Adding a new type of search backend typically means defining a new class that implements this interface.

method

(send a-searchable-document-set do-term-search 
  norm-term 
  #:ricoeur-only? ricoeur-only? 
  #:languages languages 
  #:book/article book/article 
  #:exact? exact?) 
  (instance-set/c document-search-results?)
  norm-term : normalized-term?
  ricoeur-only? : any/c
  languages : (set/c language-symbol/c #:cmp 'eq #:kind 'immutable)
  book/article : (or/c 'any 'book 'article)
  exact? : any/c
The method used to implement searchable-document-set-do-term-search.

There are a few notable differences between do-term-search and all of the higher-level search functions or methods:
  1. All of the keyword arguments are mandatory. As there are several different classes that implement searchable-document-set<%>, copying the default values correctly to every definition would be unpleasant and error-prone.

  2. The search term is passed as a normalized term value, rather than a string satisfying term/c. This prevents do-term-search from being called except by searchable-document-set-do-term-search, which allows the implementation of searchable-document-set-do-term-search to rely on the fact that it will be able to interpose on calls. In fact, the implementation does do some normalization when constructing a normalized term value, and it can guarantee that it will always have the chance to do so.

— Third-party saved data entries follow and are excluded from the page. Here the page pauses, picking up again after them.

-- ==== Sys2Proof/Design.lean ====
section
/-! DEFINITION. What the configuration frames set whose bit layout the manual does not give (the frames of R78 hold
LUT masks, port configuration, reflex tables and so on, but no table of the manual places their bits): the design
in force, as plain data. Each part of it is read from the frames of its own place (DESIGN CHOICE, log entry 4). -/
namespace Sys2Proof.Machine

/-- One LUT cell (R42): its 64-bit mask and whether it runs in split mode. -/
structure CellCfg where
  mask  : BitVec 64 := 0
  split : Bool := false
  deriving DecidableEq, Repr, Inhabited

/-- One flip-flop (R43, R44). src: 0 the LUT output (f of an even, g of an odd one), 1 the sum (even) or x5 (odd),
2 the direct input. -/
structure FfCfg where
  src   : Nat := 0
  ck1   : Bool := false
  en    : Option Nat := none
  sr    : Option Nat := none
  reset : Bool := false
  init  : Bool := false
  deriving DecidableEq, Repr, Inhabited

/-- Where the carry chain of a tile takes its carry-in: at the first tile of a chain 0, 1 or a signal from routing, else the
carry-out of the tile below (R46). -/
inductive CarrySrc where
  | zero | one | routing | below
  deriving DecidableEq, Repr, Inhabited

/-- What drives a clock net (R62): output c of a general PLL, a clock-capable field port, fabric logic. -/
inductive NetDriver where
  | none
  | pll (p c : Nat)
  | port (n : Nat)
  | fabric
  deriving DecidableEq, Repr, Inhabited

/-- One logic tile: cells 0–7, flip-flops 0–15, the nets of ck0 and ck1 and the edge that each uses, whether sr0 and sr1 are
asynchronous, and the carry-in (R42–R46). -/
structure TileCfg where
  net0   : Option Nat := none
  net1   : Option Nat := none
  carry  : CarrySrc := .zero
  cells  : List CellCfg := []
  ffs    : List FfCfg := []
  fall0  : Bool := false
  fall1  : Bool := false
  async0 : Bool := false
  async1 : Bool := false
  deriving DecidableEq, Repr, Inhabited

/-- Table 2.1. -/
inductive RamMode where
  | tdp36 | tdp72 | ecc64
  deriving DecidableEq, Repr, Inhabited

/-- The read data of a writing port (R50). -/
inductive RamWrite where
  | readFirst | writeFirst | noChange
  deriving DecidableEq, Repr, Inhabited

/-- One block RAM (R47, R50, R54). -/
structure RamCfg where
  netA     : Option Nat := none          -- the clock net of each port (R49, R62)
  netB     : Option Nat := none
  mode     : RamMode := .tdp36
  wmode    : RamWrite := .readFirst
  oregA    : Bool := false
  oregB    : Bool := false
  excluded : Bool := false
  deriving DecidableEq, Repr, Inhabited

/-- One DSP block (R56–R59, R61): signedness, wrap or saturate, which of the five stages are registered, idle. -/
structure DspCfg where
  net      : Option Nat := none          -- its clock net (R62)
  sx       : Bool := true
  sy       : Bool := true
  sz       : Bool := true
  saturate : Bool := false
  stages   : BitVec 5 := 0x1F
  idle     : Bool := false
  deriving DecidableEq, Repr, Inhabited

/-- The I/O standards of Table 8.1. -/
inductive IoStd where
  | lvcmos33 | lvcmos25 | lvcmos18 | lvcmos15 | lvcmos12 | lvds
  deriving DecidableEq, Repr, Inhabited

/-- The electrical configuration of one field port, which only a full image changes (R231, Table 8.1). -/
structure PortIo where
  std       : IoStd := .lvcmos33
  driveMa   : Nat := 4
  slow      : Bool := false
  hyst      : Bool := false
  openDrain : Bool := false
  term      : Bool := false
  deriving DecidableEq, Repr, Inhabited

/-- The image configuration of one field port (Tables 8.1, 8.7, 8.8, 8.12; R231, R236). -/
structure PortImage where
  io        : PortIo := {}
  cfg       : Word := 0
  outCtrl   : Word := 0
  pwmPeriod : Word := 0
  pwmHigh   : Word := 0
  pairCfg   : Word := 0
  deriving DecidableEq, Repr, Inhabited

/-- One reflex table as its frames hold it (R262, R263): terms of 8 words, 16 safe sets, the arm state. -/
structure TableImage where
  terms    : List (List Word) := []
  safeSets : List (BitVec 64) := []
  armed    : Bool := false
  deriving DecidableEq, Repr, Inhabited

/-- The use of a quad (R329, Table 11.16). -/
inductive QuadUse where
  | pci | eth | raw | unused
  deriving DecidableEq, Repr, Inhabited

/-- A lane as the image sets it (R334, R335). -/
structure LaneImage where
  rate          : Nat := 0
  pam4          : Bool := false
  idlePermitted : Bool := false
  deriving DecidableEq, Repr, Inhabited

/-- What the isolation cell of a sealed border drives while its region is isolated for a direct load (Table 5.1). -/
inductive Iso where
  | hold | zero | one
  deriving DecidableEq, Repr, Inhabited

/-- The design in force. Tiles are numbered (band × 559 + column) × 64 + row, block RAMs 128u + 8b + k, DSP blocks
256d + 16b + k (Table 15.1), ports 0–1,023, tables by endpoint ID, quads 0–11, ETH blocks 0–3, lanes 0–47. -/
structure Design where
  tiles   : SMap TileCfg := []
  rams    : SMap RamCfg := []
  dsps    : SMap DspCfg := []
  nets    : SMap NetDriver := []         -- nets 0–63 global, 64 + 24b + n regional net n of band b (R62)
  ports   : SMap PortImage := []
  portFrom : SMap (Option Nat) := []     -- the region that drives fp_out and fp_oe of a port, none the static design (R142)
  iso     : SMap Iso := []               -- isolation values (R144): fp_out of port n at 2n, fp_oe at 2n + 1,
                                         -- rfx_in[i] of fabric table t at 4,096 + 64t + i
  tables  : SMap TableImage := []
  quads   : SMap QuadUse := []
  ethMode : SMap Nat := []
  lanes   : SMap LaneImage := []
  ramInit : SMap (BitVec 72) := []       -- initial block RAM words, block × 2,048 + word (R53)
  deriving DecidableEq, Repr, Inhabited

end Sys2Proof.Machine
end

  3. The languages argument is normalized: rather than being passed as a search-languages/c value, which is designed for the convienience of clients, it is given as an immutable set of language-symbol/c symbols. This allows searchable-document-set-do-term-search to take sole responsibility for handling 'any and lists with duplicate symbols, rather than placing that burden on every class that implements searchable-document-set<%>.

procedure

(normalized-term? v)  any/c

  v : any/c

procedure

(normalized-term-string norm-term)

  (and/c term/c trimmed-string-px)
  norm-term : normalized-term?

procedure

(pregexp-quote-normalized-term norm-term 
  #:exact? exact?) 
  string-immutable/c
  norm-term : normalized-term?
  exact? : any/c
A normalized term value, recognized by the predicate normalized-term?, is used by searchable-document-set-do-term-search to wrap the search term it passes to the do-term-search method of searchable-document-set<%>. The function normalized-term-string extracts the string from a normalized term.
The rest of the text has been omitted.